*** Supplied material

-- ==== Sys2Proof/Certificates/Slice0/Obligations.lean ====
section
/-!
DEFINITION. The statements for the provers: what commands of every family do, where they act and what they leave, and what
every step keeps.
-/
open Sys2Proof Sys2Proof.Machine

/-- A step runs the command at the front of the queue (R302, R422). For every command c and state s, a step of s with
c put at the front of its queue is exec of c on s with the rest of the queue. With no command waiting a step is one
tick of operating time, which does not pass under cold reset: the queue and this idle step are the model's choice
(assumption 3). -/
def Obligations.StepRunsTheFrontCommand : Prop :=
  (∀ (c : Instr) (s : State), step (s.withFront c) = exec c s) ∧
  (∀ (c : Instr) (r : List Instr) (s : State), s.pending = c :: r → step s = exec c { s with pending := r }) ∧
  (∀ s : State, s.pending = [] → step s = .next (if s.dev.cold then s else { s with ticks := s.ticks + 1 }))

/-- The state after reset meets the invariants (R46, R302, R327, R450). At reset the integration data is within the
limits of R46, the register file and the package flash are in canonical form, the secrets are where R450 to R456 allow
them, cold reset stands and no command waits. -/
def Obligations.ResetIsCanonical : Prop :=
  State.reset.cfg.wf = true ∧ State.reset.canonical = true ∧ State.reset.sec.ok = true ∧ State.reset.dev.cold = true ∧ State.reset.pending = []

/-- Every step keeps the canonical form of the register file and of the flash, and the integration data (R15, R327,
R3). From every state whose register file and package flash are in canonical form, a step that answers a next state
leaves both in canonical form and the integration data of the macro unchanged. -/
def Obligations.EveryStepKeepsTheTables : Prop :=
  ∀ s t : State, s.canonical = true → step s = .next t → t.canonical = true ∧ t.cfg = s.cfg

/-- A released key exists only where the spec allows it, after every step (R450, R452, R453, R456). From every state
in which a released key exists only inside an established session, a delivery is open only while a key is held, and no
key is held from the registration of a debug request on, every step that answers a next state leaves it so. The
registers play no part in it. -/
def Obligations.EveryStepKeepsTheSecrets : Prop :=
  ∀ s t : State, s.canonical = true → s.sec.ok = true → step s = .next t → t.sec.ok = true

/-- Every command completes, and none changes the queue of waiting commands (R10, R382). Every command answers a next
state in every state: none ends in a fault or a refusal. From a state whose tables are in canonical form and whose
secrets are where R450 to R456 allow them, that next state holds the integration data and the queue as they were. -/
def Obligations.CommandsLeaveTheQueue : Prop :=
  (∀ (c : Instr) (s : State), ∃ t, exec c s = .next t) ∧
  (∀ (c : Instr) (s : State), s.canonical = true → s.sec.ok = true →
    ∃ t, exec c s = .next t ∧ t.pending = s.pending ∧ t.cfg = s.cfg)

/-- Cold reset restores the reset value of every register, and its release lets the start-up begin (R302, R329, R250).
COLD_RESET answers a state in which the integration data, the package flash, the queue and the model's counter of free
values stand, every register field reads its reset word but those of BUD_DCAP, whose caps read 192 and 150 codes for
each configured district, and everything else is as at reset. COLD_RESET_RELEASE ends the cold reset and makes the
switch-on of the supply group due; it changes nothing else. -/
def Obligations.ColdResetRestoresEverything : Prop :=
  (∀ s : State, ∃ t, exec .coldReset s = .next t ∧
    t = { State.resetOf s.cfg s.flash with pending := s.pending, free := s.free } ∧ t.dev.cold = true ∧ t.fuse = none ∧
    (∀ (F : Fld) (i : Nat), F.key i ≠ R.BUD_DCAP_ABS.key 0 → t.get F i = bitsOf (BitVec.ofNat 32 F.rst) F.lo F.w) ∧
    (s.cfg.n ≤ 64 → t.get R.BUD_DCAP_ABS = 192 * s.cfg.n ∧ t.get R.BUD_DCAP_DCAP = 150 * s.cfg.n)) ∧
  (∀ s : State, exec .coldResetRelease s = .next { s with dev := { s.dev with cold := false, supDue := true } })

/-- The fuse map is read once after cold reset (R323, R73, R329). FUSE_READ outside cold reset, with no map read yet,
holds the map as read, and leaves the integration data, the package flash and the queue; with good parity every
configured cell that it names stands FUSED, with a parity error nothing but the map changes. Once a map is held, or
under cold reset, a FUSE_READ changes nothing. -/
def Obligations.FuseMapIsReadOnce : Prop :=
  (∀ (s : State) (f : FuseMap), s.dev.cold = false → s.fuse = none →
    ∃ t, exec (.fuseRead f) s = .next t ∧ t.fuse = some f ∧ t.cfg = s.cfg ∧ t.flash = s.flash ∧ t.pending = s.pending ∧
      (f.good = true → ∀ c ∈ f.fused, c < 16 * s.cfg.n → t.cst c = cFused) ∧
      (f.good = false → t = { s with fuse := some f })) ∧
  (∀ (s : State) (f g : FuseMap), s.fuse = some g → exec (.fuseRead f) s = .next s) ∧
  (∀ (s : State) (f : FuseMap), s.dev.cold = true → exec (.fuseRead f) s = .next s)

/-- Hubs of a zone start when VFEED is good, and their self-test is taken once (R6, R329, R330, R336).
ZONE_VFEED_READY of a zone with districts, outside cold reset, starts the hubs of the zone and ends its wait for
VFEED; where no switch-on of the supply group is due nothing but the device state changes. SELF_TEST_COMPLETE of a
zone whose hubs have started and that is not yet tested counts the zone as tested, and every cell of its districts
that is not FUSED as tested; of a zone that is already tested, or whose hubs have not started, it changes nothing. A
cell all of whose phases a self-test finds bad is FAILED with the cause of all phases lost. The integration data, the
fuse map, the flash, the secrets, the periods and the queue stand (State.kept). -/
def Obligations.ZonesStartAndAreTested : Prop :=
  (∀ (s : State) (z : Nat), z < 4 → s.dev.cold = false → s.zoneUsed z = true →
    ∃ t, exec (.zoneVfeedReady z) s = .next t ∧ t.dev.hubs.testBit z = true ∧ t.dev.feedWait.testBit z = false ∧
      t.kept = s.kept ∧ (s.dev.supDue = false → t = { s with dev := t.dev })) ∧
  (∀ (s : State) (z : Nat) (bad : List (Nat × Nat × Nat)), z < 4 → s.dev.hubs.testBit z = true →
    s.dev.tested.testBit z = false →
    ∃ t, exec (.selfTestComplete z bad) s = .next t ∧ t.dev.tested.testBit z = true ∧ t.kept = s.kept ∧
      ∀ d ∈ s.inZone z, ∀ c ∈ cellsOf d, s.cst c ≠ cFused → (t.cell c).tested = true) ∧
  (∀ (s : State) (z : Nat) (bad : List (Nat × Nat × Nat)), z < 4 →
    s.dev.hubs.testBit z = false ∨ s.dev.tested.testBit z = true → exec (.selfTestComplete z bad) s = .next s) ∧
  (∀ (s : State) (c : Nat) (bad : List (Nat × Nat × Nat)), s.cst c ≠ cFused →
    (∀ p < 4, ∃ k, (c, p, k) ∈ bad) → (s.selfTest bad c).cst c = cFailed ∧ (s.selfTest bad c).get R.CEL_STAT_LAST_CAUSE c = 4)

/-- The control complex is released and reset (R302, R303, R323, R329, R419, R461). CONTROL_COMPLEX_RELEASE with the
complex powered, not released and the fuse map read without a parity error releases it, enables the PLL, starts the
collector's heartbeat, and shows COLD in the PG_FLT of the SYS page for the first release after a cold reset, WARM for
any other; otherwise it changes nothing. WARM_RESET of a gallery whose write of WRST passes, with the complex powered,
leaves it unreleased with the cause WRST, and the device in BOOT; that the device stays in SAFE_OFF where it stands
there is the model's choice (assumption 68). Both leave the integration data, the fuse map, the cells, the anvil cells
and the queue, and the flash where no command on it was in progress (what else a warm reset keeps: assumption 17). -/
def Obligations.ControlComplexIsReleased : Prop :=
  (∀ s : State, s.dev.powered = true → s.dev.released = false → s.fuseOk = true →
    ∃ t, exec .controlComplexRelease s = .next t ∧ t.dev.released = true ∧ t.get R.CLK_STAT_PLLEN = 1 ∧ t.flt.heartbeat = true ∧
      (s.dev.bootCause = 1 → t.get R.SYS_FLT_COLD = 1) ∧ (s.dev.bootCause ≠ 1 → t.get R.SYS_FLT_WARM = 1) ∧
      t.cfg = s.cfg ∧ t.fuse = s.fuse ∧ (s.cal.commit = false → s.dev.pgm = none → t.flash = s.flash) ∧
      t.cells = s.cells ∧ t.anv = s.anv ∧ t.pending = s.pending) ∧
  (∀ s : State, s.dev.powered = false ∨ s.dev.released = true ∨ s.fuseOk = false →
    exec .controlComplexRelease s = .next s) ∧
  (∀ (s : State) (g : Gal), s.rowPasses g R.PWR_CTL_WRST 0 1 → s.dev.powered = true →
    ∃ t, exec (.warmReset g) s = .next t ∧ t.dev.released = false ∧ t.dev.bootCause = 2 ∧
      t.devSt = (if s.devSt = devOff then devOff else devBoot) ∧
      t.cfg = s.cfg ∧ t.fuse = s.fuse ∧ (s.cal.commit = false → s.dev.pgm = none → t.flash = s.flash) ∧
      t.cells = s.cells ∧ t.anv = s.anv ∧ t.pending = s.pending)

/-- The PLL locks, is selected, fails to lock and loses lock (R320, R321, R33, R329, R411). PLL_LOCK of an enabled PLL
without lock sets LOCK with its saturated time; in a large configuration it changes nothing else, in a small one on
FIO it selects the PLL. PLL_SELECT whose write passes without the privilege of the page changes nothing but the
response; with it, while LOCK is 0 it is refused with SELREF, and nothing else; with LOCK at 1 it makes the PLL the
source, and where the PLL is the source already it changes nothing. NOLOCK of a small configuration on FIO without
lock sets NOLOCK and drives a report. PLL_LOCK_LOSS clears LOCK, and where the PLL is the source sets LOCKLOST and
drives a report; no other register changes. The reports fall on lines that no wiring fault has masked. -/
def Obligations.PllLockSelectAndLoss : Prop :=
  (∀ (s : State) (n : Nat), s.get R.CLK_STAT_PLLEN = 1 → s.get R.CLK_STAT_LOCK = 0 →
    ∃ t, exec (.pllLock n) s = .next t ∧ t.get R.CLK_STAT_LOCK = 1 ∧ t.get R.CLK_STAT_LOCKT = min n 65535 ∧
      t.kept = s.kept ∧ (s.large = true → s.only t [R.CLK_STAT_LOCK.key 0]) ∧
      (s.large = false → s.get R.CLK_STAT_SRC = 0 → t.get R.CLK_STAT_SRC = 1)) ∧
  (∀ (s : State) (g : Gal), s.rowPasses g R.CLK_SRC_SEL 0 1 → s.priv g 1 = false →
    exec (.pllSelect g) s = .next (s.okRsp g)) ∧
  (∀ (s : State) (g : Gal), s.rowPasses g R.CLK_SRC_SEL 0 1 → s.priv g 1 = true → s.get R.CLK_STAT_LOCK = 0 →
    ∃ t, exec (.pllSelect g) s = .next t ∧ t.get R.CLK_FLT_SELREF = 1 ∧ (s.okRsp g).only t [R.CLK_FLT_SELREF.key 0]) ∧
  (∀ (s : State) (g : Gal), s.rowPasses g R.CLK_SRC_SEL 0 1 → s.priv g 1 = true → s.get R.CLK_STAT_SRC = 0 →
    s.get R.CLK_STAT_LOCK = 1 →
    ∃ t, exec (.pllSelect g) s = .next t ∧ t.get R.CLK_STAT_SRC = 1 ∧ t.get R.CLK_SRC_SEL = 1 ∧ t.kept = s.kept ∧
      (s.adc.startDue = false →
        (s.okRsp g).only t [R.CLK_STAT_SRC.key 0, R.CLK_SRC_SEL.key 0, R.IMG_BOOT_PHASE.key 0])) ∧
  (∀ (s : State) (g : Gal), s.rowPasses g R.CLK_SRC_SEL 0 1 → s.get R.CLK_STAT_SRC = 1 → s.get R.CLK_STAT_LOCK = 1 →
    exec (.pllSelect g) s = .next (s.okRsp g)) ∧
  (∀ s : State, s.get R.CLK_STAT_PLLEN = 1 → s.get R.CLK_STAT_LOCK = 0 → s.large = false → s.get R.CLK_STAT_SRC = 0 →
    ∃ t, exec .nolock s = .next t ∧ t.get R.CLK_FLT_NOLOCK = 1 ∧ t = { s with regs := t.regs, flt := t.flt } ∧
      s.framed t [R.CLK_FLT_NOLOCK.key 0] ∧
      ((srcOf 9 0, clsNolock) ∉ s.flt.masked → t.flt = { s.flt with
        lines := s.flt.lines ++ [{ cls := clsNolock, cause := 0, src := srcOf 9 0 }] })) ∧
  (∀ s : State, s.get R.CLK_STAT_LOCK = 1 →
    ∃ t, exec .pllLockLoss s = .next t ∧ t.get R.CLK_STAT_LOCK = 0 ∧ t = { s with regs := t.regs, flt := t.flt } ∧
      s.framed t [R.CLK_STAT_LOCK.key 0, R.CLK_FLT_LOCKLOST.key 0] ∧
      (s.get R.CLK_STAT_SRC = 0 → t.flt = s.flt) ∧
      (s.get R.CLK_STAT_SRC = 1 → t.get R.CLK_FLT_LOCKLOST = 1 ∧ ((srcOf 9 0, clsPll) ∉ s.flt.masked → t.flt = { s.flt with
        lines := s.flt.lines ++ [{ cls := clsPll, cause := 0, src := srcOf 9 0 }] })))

******

**Required work**
Count how many lines of the entries contain the word "choice"; only the number should appear in the reply.

**Answer**
2